He Maketh No Mistake

The past week was one of the most exhilarating and one of the most exhausting that I’ve had this year. Last week my local church, First Pentecostal of London, KY, and our missions’ organization, Goodnews Outreach, held its annual missions’ conference. I heard so many incredible messages during the three-day event, but one was especially challenging and I think it might have forever altered my mindset. The message preached was focused on the story of Lazarus and his death and miraculous resurrection. I won’t try to “re-preach” the message, but for those of you who would love to hear/watch two amazing messages from the conference, here’s the link:


Both messages heard through this link are tremendous, although the second message is the one I’m referring to in this blog. The speaker, Rev. Todd Sloggett, during his retelling of the story of Lazarus, recounted the illustration of a journey through an unsavory part of town in order to find a high-end restaurant. I was reminded of a trip my mother and I took to Chicago last summer. My mother is over 80-years-old and I’m no “spring chicken,” but we had made the plan to visit her cousins in the Chicago area and then spend some time with my son and daughter-in-law who live in downtown, Historic Chicago. It seemed like an excellent plan at the time and we thought it would be simple to follow my GPS from Hammond, Ind., to a Hyatt Resort where we had reservations. Both our cousins and my son were not very convinced that this was a good plan and kept saying, “Just don’t go through South Chicago! It’s one of the most dangerous neighborhoods in America!”

But I kept saying, “No problem. I’ll follow the GPS.”

So that’s what we did…just followed the step-by-step instructions of my iPhone GPS. But, lo and behold, while following the turn-by-turn instructions of the GPS, we found ourselves right smack in the middle of South Chicago! I called the resort and spoke to the concierge who assured me that, “Yes, you are coming the right direction–You just need to keep driving.” When I asked him how much further, he answered, “About 42 more blocks!” When my son found out that we were driving through this dangerous area, he nearly fainted. Long story shortened….we made it through and arrived safely and had a great story to tell. In fact, the resort management was so apologetic about our harrowing experience; they upgraded us and changed our room to one on the 17th floor with a riverfront view! Our GPS hadn’t actually made a mistake…it just took us the quickest, straightest route from where we were to where we wanted to go.
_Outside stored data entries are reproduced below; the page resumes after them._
-- ==== Sys2Proof/Tests/Slice0.lean ====
section
/-! SUPPORT. Tests: words decoded as the spec's encodings say, ill-formed operations refused, results of the spec's worked
examples, and for every statement states that meet its hypotheses. -/
namespace Sys2Proof.Tests
open Sys2Proof.Machine Sys2Proof.Claims
set_option Elab.async false

/-- Core 0 about to issue an operation alone in its bundle. -/
def at_ (i : Instr) : State :=
  match encode i with
  | some (x, w) => { State.reset.withText x w with agenda := [] }
  | none => State.reset
def hd (x : Slot) : Head := { slot := x, gk := 0, gs := 0 }
def hS : Head := hd .s
def hV : Head := hd .v0
def hM : Head := hd .m
def hC : Head := hd .c0
def fR (sd sa sb : BitVec 6) : SR := { sd, sa, sb, sc := 0, fn := 0, lo := 0 }
def fI (sd sa : BitVec 6) (fn : BitVec 4) (imm : BitVec 32) : SI := { sd, sa, fn, imm }
def fB (sa : BitVec 6) (cc : BitVec 3) (ex : BitVec 7) (imm : BitVec 32) : BR := { sa, cc, ex, imm }
def fX (sd sa : BitVec 6) (csr : BitVec 12) (imm : BitVec 24) : XF := { sd, sa, csr, imm }
def fW (st : BitVec 6) (dl : BitVec 8) (sa sb : BitVec 6) (imm : BitVec 21) : WF := { st, dl, esc := 0, sa, sb, imm }
def f2 (vd va vb : BitVec 12) (fp : BitVec 2) (fn : BitVec 5) : V2 := { vd, va, vb, fp, ha := 0, hb := 0, rm := 0, fn }
def f3 (vd va vb : BitVec 12) (fp : BitVec 2) (vc : BitVec 9) : V3 := { vd, va, vb, fp, ha := 0, vc }
def fC (rr : BitVec 12) (sa sb sc sd : BitVec 6) (sz : BitVec 4) : CF :=
  { rr, sa, sb, sc, sd, hr := 0, sco := 0, sz, bypass := 0, noAlloc := 0, lo := 0 }
def fM (ri : BitVec 8) (rr : BitVec 12) (sa : BitVec 6) : MF :=
  { ri, acc := 0, pert := 0, trb := 0, bias := 0, act := 0, atab := 0, rq := 0, rr, sa, sb := 0, lo := 0 }
/-- Scalar registers, control registers and words of memory take values; core 0 has another control state. -/
def regs (l : List (Nat × Word)) (s : State) : State := s.onCore 0 fun k => l.foldl (fun k r => k.setS r.1 r.2 31) k
def csrs (l : List (Nat × Word)) (s : State) : State := s.onCore 0 fun k => l.foldl (fun k r => k.setCsr r.1 r.2) k
def words (l : List (Nat × Word)) (s : State) : State :=
  { s with mem := Memory.writeCells s.mem (l.flatMap fun r => cellsOf r.1 8 r.2.toNat) }
def ctl (f : Ctl → Ctl) (s : State) : State := s.onCore 0 fun k => { k with ctl := f k.ctl }
/-- A page at 64 GiB maps the first page of core 0's own scratchpad. -/
def padVa : Nat := 0x1000000000
def pad (s : State) : State := s.mapPage 0 padVa (pteOf (spadBase 0 / 65536) 2 true true true false)
/-- What a result holds where it is one. -/
def got {ε α : Type} (e : Except ε α) (d : α) : α := match e with | .ok a => a | .error _ => d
I heard the message last week about the experience of Lazarus and the preacher’s insight that what that family endured was a difficult journey through the sickness and death of Lazarus, and the feeling of betrayal they felt when Jesus didn’t arrive in time to heal him. But God knew that the most efficient and quickest way for them to learn deep spiritual truth was to go through that terrible experience. And it was made clear to me that I have experienced that in my life. Over 20 years ago when I, and my children, saw our family break up and our home and ministry forever changed, it seemed like the worst possible situation. But God brought such tremendous spiritual blessings to me and to my children as we experienced His continual provision, security, and comfort. I can never look at what happened without thanking God for it all. And God brought development and growth to my life, and to the lives of my children that would never have been otherwise achieved.

Today I read the story of the Wright Brothers who, as we all know, invented the airplane. They were the sons of a minister and most of their formative years were spent in Dayton, Ohio. The older brother was Wilbur, and he showed much academic promise, so the plan was made for him to attend Yale and all his prospects were bright. But at the age of 19, while playing hockey, he was accidentally hit in the face with a hockey stick, knocking out his upper teeth. It was not an especially serious injury, but it caused disfigurement, as this was in 1885 and dental work in those days was not advanced as it is now. From that time on Wilbur began to withdraw and suffer from depression…and what would now be called anxiety attacks, so he wasn’t able to attend Yale University. For four long years he struggled with depression and mostly just stayed secluded and studied at home. But then he and his younger brother, Orville, began to work together on some interesting projects. They built a printing press and began printing a newspaper. And they opened a bicycle shop, all the while tinkering around with their secret dream…a flying machine. Well, the rest, as you know–is history. In 1903, the Wright Brothers, in Kitty Hawk, North Carolina, made the first successful flight of a motor-powered airplane. But when looking at the details of this story we can clearly see that history was changed due to a seemingly tragic accident. Wilbur Wright was injured, he couldn’t attend Yale, he stayed home and secluded himself, but he began to focus on a dream and eventually he saw the fulfillment of his dream and that realization of his vision actually changed the world.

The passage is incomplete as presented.